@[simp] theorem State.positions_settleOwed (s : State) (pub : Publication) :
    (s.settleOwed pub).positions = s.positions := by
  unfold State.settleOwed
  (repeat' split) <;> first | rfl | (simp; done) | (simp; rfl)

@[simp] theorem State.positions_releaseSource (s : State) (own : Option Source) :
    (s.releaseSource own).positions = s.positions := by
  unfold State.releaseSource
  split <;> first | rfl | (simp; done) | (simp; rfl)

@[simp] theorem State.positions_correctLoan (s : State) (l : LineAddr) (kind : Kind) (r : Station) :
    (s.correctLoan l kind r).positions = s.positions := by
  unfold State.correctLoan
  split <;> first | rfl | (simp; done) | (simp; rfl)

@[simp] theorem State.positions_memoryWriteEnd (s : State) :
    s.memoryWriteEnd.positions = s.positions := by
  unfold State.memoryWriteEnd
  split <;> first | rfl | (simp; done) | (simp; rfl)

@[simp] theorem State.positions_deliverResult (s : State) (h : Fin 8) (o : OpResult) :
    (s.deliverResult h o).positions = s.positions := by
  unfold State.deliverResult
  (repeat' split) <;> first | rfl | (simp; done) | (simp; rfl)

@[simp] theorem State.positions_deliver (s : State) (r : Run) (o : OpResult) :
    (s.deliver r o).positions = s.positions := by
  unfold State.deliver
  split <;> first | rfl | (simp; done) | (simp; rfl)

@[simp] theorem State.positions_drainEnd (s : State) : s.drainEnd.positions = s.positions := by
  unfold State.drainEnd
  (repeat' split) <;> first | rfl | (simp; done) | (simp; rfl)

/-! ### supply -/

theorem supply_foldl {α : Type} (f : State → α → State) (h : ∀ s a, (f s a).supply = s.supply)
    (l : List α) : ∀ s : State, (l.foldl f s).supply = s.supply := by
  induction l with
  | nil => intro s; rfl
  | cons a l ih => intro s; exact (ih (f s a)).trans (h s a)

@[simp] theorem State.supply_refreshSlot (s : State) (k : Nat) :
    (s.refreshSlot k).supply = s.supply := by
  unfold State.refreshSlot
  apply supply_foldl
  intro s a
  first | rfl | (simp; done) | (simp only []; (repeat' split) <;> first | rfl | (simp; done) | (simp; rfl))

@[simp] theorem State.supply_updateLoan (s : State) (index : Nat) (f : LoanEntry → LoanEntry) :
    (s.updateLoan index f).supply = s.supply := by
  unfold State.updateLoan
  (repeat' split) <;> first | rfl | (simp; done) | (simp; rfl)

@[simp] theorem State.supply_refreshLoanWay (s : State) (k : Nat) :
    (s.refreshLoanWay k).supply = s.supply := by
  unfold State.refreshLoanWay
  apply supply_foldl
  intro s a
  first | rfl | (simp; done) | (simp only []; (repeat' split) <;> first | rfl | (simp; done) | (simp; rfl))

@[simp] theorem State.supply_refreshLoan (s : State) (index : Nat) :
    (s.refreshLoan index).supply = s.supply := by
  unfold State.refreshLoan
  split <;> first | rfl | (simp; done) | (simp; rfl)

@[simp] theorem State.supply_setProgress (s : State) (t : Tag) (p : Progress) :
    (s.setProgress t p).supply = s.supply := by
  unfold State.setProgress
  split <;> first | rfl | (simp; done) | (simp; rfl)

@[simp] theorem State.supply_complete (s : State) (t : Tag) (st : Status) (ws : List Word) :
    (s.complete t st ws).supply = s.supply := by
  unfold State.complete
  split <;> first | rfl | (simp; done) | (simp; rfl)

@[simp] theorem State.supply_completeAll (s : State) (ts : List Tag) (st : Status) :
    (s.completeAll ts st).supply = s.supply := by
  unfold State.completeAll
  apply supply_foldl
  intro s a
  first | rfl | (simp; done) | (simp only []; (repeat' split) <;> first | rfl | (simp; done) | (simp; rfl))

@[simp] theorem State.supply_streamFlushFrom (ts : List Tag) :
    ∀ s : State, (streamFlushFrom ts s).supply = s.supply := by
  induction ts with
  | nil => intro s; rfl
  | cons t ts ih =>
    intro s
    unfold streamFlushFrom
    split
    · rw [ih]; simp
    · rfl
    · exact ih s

---

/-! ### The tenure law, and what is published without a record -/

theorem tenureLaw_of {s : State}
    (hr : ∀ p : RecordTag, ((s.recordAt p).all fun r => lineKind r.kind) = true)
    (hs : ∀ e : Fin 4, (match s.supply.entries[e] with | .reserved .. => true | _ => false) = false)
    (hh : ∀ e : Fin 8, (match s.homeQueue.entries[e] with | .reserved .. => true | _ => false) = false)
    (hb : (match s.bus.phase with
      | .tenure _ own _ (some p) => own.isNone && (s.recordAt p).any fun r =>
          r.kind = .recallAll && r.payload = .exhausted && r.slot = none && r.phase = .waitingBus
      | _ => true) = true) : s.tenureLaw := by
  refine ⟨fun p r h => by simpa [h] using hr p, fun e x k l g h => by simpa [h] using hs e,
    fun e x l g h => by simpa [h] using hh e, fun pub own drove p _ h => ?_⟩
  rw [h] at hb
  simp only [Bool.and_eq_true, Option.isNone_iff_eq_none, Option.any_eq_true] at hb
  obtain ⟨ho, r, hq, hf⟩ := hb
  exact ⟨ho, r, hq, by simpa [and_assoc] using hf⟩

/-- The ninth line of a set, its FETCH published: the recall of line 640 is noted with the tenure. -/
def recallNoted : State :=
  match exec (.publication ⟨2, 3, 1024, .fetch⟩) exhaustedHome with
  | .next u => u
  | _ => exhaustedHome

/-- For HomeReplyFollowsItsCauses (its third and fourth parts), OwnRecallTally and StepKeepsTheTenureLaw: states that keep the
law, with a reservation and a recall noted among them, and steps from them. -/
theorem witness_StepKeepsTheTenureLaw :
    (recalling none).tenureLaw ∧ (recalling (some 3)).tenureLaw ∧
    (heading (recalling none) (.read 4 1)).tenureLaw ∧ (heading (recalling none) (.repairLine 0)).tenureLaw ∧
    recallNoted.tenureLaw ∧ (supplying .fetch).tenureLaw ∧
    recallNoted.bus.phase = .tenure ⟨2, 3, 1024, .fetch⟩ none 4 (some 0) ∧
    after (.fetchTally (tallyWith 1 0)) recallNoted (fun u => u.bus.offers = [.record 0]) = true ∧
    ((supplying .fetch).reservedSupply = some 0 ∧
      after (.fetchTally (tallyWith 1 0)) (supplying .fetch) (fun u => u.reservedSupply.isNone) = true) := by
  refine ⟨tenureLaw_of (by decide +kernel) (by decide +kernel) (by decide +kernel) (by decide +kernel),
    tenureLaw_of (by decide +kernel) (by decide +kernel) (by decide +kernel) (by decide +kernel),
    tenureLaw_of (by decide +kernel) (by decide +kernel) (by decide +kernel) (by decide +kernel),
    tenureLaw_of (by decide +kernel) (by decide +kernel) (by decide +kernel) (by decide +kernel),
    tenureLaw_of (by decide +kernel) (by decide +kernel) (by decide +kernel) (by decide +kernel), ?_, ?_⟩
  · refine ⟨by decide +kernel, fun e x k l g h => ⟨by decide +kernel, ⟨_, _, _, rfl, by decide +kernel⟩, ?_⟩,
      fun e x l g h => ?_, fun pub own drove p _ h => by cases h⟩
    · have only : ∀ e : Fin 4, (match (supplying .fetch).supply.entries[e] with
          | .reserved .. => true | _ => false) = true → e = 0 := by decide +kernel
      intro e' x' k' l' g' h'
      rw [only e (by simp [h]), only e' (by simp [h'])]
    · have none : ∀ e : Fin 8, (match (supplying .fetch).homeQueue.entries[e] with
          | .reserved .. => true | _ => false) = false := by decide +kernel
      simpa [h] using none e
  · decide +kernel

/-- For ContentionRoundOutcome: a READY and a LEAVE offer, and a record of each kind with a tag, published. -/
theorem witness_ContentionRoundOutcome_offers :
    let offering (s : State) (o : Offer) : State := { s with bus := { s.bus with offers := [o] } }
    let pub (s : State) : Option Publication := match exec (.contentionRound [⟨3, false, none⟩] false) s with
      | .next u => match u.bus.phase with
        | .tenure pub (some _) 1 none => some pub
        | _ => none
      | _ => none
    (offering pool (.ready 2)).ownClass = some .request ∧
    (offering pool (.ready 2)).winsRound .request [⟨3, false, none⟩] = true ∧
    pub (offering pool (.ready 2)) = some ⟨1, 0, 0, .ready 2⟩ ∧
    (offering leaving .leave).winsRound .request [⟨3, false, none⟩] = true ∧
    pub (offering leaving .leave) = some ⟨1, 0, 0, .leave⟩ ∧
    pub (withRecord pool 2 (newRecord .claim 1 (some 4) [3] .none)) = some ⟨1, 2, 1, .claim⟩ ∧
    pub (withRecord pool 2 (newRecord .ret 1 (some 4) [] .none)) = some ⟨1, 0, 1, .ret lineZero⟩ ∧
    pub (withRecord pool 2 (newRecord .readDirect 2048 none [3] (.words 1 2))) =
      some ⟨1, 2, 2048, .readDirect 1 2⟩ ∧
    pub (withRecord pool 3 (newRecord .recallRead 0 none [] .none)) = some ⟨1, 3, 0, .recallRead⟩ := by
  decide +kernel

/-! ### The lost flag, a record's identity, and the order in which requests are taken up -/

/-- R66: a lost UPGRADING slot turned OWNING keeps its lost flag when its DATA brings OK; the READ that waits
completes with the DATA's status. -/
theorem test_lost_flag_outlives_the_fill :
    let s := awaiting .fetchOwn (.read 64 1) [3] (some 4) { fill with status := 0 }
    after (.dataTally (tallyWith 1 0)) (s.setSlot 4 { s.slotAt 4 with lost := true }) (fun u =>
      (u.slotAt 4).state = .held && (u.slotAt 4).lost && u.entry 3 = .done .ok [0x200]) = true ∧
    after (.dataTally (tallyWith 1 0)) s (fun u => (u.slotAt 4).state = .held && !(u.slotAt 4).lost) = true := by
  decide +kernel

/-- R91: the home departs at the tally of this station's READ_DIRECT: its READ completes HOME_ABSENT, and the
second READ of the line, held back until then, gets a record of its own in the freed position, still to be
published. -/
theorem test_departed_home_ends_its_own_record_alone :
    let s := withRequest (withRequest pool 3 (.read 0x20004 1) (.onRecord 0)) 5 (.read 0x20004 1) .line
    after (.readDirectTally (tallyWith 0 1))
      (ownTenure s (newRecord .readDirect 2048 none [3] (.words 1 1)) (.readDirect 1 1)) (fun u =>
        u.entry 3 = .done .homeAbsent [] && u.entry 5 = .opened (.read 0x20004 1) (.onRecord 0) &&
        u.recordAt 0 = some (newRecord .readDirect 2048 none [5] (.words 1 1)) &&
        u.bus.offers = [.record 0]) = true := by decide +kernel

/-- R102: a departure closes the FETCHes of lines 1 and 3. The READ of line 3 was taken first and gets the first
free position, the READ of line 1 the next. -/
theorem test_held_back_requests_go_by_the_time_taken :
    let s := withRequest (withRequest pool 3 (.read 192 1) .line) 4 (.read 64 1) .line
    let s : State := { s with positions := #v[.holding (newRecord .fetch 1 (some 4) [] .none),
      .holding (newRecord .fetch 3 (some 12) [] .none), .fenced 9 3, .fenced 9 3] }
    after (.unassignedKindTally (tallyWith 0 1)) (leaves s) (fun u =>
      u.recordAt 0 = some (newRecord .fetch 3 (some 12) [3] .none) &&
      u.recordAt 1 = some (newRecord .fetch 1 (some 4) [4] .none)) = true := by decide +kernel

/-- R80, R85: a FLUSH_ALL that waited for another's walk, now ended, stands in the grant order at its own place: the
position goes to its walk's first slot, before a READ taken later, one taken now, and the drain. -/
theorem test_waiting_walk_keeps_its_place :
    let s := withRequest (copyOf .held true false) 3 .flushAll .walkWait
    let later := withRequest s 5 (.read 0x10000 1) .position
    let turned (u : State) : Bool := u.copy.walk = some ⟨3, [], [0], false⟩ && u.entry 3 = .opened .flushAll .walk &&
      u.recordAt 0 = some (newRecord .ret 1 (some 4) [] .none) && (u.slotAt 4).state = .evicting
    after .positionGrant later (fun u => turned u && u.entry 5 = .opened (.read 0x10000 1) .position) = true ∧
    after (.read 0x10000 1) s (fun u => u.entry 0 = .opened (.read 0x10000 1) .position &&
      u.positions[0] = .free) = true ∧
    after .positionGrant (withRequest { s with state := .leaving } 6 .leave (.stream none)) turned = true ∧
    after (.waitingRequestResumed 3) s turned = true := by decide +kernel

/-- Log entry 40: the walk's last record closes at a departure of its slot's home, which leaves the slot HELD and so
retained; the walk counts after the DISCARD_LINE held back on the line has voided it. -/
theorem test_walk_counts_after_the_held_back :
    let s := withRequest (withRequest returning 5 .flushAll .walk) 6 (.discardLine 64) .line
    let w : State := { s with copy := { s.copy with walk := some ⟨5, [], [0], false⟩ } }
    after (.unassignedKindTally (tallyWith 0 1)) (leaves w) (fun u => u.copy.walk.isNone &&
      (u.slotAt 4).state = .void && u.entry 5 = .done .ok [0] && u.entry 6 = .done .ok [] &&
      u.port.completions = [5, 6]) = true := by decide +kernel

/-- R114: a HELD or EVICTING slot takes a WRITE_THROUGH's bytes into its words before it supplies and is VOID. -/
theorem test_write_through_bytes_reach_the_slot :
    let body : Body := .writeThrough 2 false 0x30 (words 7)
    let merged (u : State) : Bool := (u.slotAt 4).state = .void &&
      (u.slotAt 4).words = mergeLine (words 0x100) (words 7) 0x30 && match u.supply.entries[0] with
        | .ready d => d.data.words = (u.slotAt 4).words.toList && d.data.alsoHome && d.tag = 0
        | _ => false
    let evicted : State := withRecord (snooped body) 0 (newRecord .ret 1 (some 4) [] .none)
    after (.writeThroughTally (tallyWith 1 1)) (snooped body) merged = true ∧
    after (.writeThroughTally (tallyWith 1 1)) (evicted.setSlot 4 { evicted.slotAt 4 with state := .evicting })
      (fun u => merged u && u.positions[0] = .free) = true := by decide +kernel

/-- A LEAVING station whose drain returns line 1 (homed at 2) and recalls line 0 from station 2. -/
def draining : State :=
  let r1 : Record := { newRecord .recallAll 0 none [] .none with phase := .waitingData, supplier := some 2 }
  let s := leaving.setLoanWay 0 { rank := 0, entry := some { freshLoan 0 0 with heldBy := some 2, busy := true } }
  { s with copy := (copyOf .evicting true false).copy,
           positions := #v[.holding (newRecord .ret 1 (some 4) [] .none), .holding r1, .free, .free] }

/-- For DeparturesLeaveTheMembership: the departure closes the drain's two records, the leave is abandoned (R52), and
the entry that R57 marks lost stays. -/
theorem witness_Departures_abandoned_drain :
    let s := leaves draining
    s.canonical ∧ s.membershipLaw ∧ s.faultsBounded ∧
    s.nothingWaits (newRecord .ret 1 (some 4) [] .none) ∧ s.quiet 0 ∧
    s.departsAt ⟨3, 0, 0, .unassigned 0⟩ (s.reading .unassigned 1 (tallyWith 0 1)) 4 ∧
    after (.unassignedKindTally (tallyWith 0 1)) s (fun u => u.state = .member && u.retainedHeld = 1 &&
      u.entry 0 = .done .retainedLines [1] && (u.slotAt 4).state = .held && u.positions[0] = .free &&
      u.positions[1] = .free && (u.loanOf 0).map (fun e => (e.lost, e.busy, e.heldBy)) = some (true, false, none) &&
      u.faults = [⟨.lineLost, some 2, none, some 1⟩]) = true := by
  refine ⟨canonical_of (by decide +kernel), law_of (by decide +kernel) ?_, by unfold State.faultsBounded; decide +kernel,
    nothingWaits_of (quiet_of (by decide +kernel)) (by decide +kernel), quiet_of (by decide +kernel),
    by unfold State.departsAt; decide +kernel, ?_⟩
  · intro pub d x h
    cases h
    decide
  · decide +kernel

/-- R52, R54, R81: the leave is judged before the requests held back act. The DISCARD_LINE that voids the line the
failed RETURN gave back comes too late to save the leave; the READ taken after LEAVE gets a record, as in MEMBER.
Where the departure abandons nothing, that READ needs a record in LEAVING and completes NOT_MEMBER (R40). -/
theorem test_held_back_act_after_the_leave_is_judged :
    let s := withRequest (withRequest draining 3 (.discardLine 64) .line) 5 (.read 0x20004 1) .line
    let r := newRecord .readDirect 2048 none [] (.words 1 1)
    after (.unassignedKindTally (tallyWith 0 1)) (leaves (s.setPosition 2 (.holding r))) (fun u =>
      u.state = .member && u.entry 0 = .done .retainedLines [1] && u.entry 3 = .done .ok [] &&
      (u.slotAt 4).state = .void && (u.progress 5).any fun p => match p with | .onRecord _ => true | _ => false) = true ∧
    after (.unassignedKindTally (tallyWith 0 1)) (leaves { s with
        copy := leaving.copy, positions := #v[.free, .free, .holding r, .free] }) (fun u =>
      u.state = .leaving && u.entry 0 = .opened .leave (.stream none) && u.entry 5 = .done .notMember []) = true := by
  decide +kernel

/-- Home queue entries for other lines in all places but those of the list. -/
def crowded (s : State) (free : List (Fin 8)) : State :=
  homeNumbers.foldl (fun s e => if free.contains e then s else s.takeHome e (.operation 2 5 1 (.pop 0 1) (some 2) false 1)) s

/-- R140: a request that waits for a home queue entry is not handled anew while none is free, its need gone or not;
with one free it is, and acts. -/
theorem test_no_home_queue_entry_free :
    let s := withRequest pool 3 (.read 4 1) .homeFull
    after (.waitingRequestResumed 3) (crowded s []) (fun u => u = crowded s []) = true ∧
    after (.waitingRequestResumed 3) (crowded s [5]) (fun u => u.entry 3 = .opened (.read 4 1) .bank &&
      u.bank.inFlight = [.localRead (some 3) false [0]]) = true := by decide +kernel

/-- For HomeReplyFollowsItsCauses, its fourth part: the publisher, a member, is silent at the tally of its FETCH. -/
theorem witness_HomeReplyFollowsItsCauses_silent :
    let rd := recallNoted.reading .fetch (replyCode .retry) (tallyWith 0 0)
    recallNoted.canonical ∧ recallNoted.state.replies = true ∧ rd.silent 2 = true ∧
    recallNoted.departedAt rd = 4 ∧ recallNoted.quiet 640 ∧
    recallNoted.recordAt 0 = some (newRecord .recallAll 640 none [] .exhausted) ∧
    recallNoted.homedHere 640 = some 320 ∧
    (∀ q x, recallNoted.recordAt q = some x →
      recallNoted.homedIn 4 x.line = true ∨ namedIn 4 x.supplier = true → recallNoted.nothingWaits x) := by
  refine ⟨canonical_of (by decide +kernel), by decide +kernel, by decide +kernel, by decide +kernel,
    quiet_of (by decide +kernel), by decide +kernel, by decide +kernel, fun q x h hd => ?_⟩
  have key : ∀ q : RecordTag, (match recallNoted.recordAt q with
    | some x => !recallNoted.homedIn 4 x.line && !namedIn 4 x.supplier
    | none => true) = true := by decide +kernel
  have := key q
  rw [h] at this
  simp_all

▶ [Work instructions]
Using only the entries above, output the line with "u.positions[1] = .free", the line with "let r := newRecord", and all lines between them, exactly as they stand.

▶ [Reply]
      u.positions[1] = .free && (u.loanOf 0).map (fun e => (e.lost, e.busy, e.heldBy)) = some (true, false, none) &&
      u.faults = [⟨.lineLost, some 2, none, some 1⟩]) = true := by
  refine ⟨canonical_of (by decide +kernel), law_of (by decide +kernel) ?_, by unfold State.faultsBounded; decide +kernel,
    nothingWaits_of (quiet_of (by decide +kernel)) (by decide +kernel), quiet_of (by decide +kernel),
    by unfold State.departsAt; decide +kernel, ?_⟩
  · intro pub d x h
    cases h
    decide
  · decide +kernel

/-- R52, R54, R81: the leave is judged before the requests held back act. The DISCARD_LINE that voids the line the
failed RETURN gave back comes too late to save the leave; the READ taken after LEAVE gets a record, as in MEMBER.
Where the departure abandons nothing, that READ needs a record in LEAVING and completes NOT_MEMBER (R40). -/
theorem test_held_back_act_after_the_leave_is_judged :
    let s := withRequest (withRequest draining 3 (.discardLine 64) .line) 5 (.read 0x20004 1) .line
    let r := newRecord .readDirect 2048 none [] (.words 1 1)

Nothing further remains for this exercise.